Wannemacher adds that emotion can be produced without contact — a lesson that should have been learned during COVID-19.
“The word ’emotion’ always feels like it means ‘joyful’ and ‘glee’,” the analyst states. “But often it’s ‘reassurance.’ Reassurance is emotion. Feeling safe is an emotion.”
Tone of communications is an important element in this, and the best thing financial brands can do is “rip the jargon out of banking communications,” the analyst says.
Take bank advisories about an account problem. Typically these are very officious, topped with things like, “Incident Report Number” — about as friendly as a jury duty summons.
Wannemacher gives Capital One high marks for handling such notices well. They are conversational, in plain language.

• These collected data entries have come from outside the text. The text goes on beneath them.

/-- Settles O15: what LOOKUP finds decides whether it waits; the rows of its sequence check are its outcomes. -/
theorem lookupResult : Obligations.LookupResult := by
  refine ⟨fun s => ⟨fun hb => ?_, fun f rest hb => ⟨fun hd => ?_, fun _ hfull => ?_, fun k i hs hl hm hf hi hj => ?_⟩⟩, fun s k i curve f => rfl⟩
  · show execLookup s = .next s
    simp only [execLookup, State.lookupReady, hb]
  · exact execLookup_waits hb (.inl (State.conditioned_of_not_offered hd))
  · exact execLookup_waits hb (.inr (Conditioner.freeSlot_eq_none hfull))
  · have hk := State.conditioned_eq_some.2 ⟨hs, hl, hm, hf⟩
    have hslot := Conditioner.freeSlot_eq_some hi hj
    exact ⟨execLookup_late hb hk hslot, fun gap hadmitted =>
      ⟨execLookup_unbound hb hk hslot hadmitted, fun curve hc => execLookup_admitted hb hk hslot hadmitted hc⟩⟩

end Sys2Proof.Machine
end

section
/-! Conversion start: O16. -/

namespace Sys2Proof.Machine

/-! ### The eligible slot (04 R70) -/

namespace Conditioner
variable (c : Conditioner)

/-- A slot of the list is CONVERTING for the context. -/
def Converts (l : List SlotId) (k : ContextId) : Prop :=
  ∃ j ∈ l, ∃ v u, c.slots[j] = some v ∧ v.context = k ∧ v.phase = .converting u

variable {c}

theorem Converts.cons {l : List SlotId} {k : ContextId} (h : c.Converts l k) (i : SlotId) : c.Converts (i :: l) k := by
  obtain ⟨j, hj, hv⟩ := h
  exact ⟨j, List.mem_cons_of_mem i hj, hv⟩

/-- The search goes past a FREE slot and a READY one, and past a QUEUED one of a busy context; past a CONVERTING slot, whose context is busy from there on. -/
theorem eligible_cons (busy : List ContextId) (i : SlotId) (rest : List SlotId) :
    (∃ w, c.slots[i] = some w ∧ w.phase = .queued ∧ w.context ∉ busy ∧ c.eligible busy (i :: rest) = some i) ∨
    (∃ w u, c.slots[i] = some w ∧ w.phase = .converting u ∧ c.eligible busy (i :: rest) = c.eligible (w.context :: busy) rest) ∨
    ((∀ w, c.slots[i] = some w → w.phase = .queued ∧ w.context ∈ busy ∨ ∃ o q, w.phase = .ready o q) ∧
      c.eligible busy (i :: rest) = c.eligible busy rest) := by
  cases hw : c.slots[i] with
  | none => exact .inr (.inr ⟨by simp, by simp only [eligible, hw]⟩)
  | some w =>
    cases hp : w.phase with
    | queued =>
      by_cases hb : w.context ∈ busy
      · refine .inr (.inr ⟨?_, by simp only [eligible, hw, hp, if_pos hb]⟩)
        rintro _ ⟨⟩
        exact .inl ⟨hp, hb⟩
      · exact .inl ⟨w, rfl, hp, hb, by simp only [eligible, hw, hp, if_neg hb]⟩
    | converting u => exact .inr (.inl ⟨w, u, rfl, hp, by simp only [eligible, hw, hp]⟩)
    | ready o q =>
      refine .inr (.inr ⟨?_, by simp only [eligible, hw, hp]⟩)
      rintro _ ⟨⟩
      exact .inr ⟨o, q, hp⟩

/-- The slot found: QUEUED, of no busy context; before it the slots of its context are READY, and a QUEUED slot's context is busy or converts before it. -/
theorem eligible_eq_some {busy : List ContextId} {l : List SlotId} {i : SlotId} (h : c.eligible busy l = some i) :
    ∃ older younger w, l = older ++ i :: younger ∧ c.slots[i] = some w ∧ w.phase = .queued ∧ w.context ∉ busy ∧
      (∀ j ∈ older, ∀ v, c.slots[j] = some v → v.context = w.context → ∃ o q, v.phase = .ready o q) ∧
      ∀ j ∈ older, ∀ v, c.slots[j] = some v → v.phase = .queued → v.context ∈ busy ∨ c.Converts older v.context := by
  induction l generalizing busy with
  | nil => cases h
  | cons a rest ih =>
    obtain ⟨w, hw, hq, hb, e⟩ | ⟨x, u, hx, hp, e⟩ | ⟨hpast, e⟩ := c.eligible_cons busy a rest
    · rw [e] at h
      cases h
      exact ⟨[], rest, w, rfl, hw, hq, hb, by simp, by simp⟩
    · rw [e] at h
      obtain ⟨older, younger, w, rfl, hw, hq, hb, hready, hqueued⟩ := ih h
      rw [List.mem_cons, not_or] at hb
      refine ⟨a :: older, younger, w, rfl, hw, hq, hb.2, fun j hj v hv hk => ?_, fun j hj v hv hvq => ?_⟩
      · obtain rfl | hj := List.mem_cons.1 hj
        · rw [hx] at hv
          cases hv
          exact absurd hk.symm hb.1
        · exact hready j hj v hv hk
      · have hconverts : c.Converts (a :: older) x.context := ⟨a, List.mem_cons_self, x, u, hx, rfl, hp⟩
        obtain rfl | hj := List.mem_cons.1 hj
        · rw [hx] at hv
          cases hv
          exact .inr hconverts
        · obtain hmem | hc := hqueued j hj v hv hvq
          · obtain heq | hmem := List.mem_cons.1 hmem
            · exact .inr (heq ▸ hconverts)
            · exact .inl hmem
          · exact .inr (hc.cons a)
    · rw [e] at h
      obtain ⟨older, younger, w, rfl, hw, hq, hb, hready, hqueued⟩ := ih h
      refine ⟨a :: older, younger, w, rfl, hw, hq, hb, fun j hj v hv hk => ?_, fun j hj v hv hvq => ?_⟩
      · obtain rfl | hj := List.mem_cons.1 hj
        · obtain ⟨-, hmem⟩ | hr := hpast v hv
          · exact absurd (hk ▸ hmem) hb
          · exact hr
        · exact hready j hj v hv hk
      · obtain rfl | hj := List.mem_cons.1 hj
        · obtain ⟨-, hmem⟩ | ⟨o, q, hr⟩ := hpast v hv
          · exact .inl hmem
          · rw [hvq] at hr
            cases hr
        · exact (hqueued j hj v hv hvq).imp_right fun hc => hc.cons a

/-- With no slot found every QUEUED slot's context is busy or converts. -/
theorem eligible_eq_none {busy : List ContextId} {l : List SlotId} (h : c.eligible busy l = none) {i : SlotId} (hi : i ∈ l) {w : WorkSlot}
    (hw : c.slots[i] = some w) (hq : w.phase = .queued) : w.context ∈ busy ∨ c.Converts l w.context := by
  induction l generalizing busy with
  | nil => cases hi
  | cons a rest ih =>
    obtain ⟨v, -, -, -, e⟩ | ⟨x, u, hx, hp, e⟩ | ⟨hpast, e⟩ := c.eligible_cons busy a rest
    · rw [e] at h
      cases h
    · rw [e] at h
      obtain rfl | hi := List.mem_cons.1 hi
      · rw [hw] at hx
        cases hx
        rw [hq] at hp
        cases hp
      · obtain hmem | hc := ih h hi
        · obtain heq | hmem := List.mem_cons.1 hmem
          · exact .inr ⟨a, List.mem_cons_self, x, u, hx, heq.symm, hp⟩
          · exact .inl hmem
        · exact .inr (hc.cons a)
    · rw [e] at h
      obtain rfl | hi := List.mem_cons.1 hi
      · obtain ⟨-, hmem⟩ | ⟨o, q, hr⟩ := hpast w hw
        · exact .inl hmem
        · rw [hq] at hr
          cases hr
      · exact (ih h hi).imp_right fun hc => hc.cons a

/-! ### The unit taken (04 R70) -/

theorem idleUnit_zero (h : c.units[(0 : UnitId)] = none) : c.idleUnit = some 0 := if_pos h

theorem idleUnit_one (h0 : c.units[(0 : UnitId)] ≠ none) (h1 : c.units[(1 : UnitId)] = none) : c.idleUnit = some 1 := by
  rw [idleUnit, if_neg h0, if_pos h1]

theorem idleUnit_none (h : ∀ u : UnitId, c.units[u] ≠ none) : c.idleUnit = none := by
  rw [idleUnit, if_neg (h 0), if_neg (h 1)]

end Conditioner

/-! ### The starts of an event (04 R70) -/

theorem State.startOn_eq {s : State} {i : SlotId} {w : WorkSlot} (u : UnitId) (hi : s.conditioner.slots[i] = some w) :
    s.startOn u i = { s with conditioner := { s.conditioner with
      slots := vmod s.conditioner.slots i fun _ => some { w with phase := .converting u }
      units := vmod s.conditioner.units u fun _ => some ⟨i, .start (s.context w.context)⟩ } } := by
  unfold State.startOn
  rw [hi]

theorem State.startOne_of_none {s : State} (h : s.conditioner.idleUnit = none ∨ s.conditioner.eligible [] s.conditioner.age = none) :
    s.startOne = s := by
  unfold State.startOne
  obtain h | h := h
  · rw [h]
  · rw [h]
    cases s.conditioner.idleUnit <;> rfl

theorem State.startOne_of_some {s : State} {u : UnitId} {i : SlotId} (hu : s.conditioner.idleUnit = some u)
    (hi : s.conditioner.eligible [] s.conditioner.age = some i) : s.startOne = s.startOn u i := by
  unfold State.startOne
  rw [hu, hi]

/-- Nothing is left to start: no unit is IDLE, or no slot eligible. -/
def State.StartsDone (s : State) : Prop := s.conditioner.idleUnit = none ∨ s.conditioner.eligible [] s.conditioner.age = none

Also good is Emma, the fintech financial management app. It uses a lot of emojis in its communications and people like it a lot, says Wannemacher. Forrester research has found that banking communications featuring emojis obtain higher response rates.
One easy emotional outreach that Forrester analysis found that nine out of ten banking companies missed during COVID was using video messages to communicate with consumers to tell them what their institution was doing during the crisis.
While video doesn’t have the same emotional resonance as being in a branch with a person, says Wannemacher, it is scalable. Being in a branch, on the other hand, is unscalable right now. And for some consumers it’s undesirable.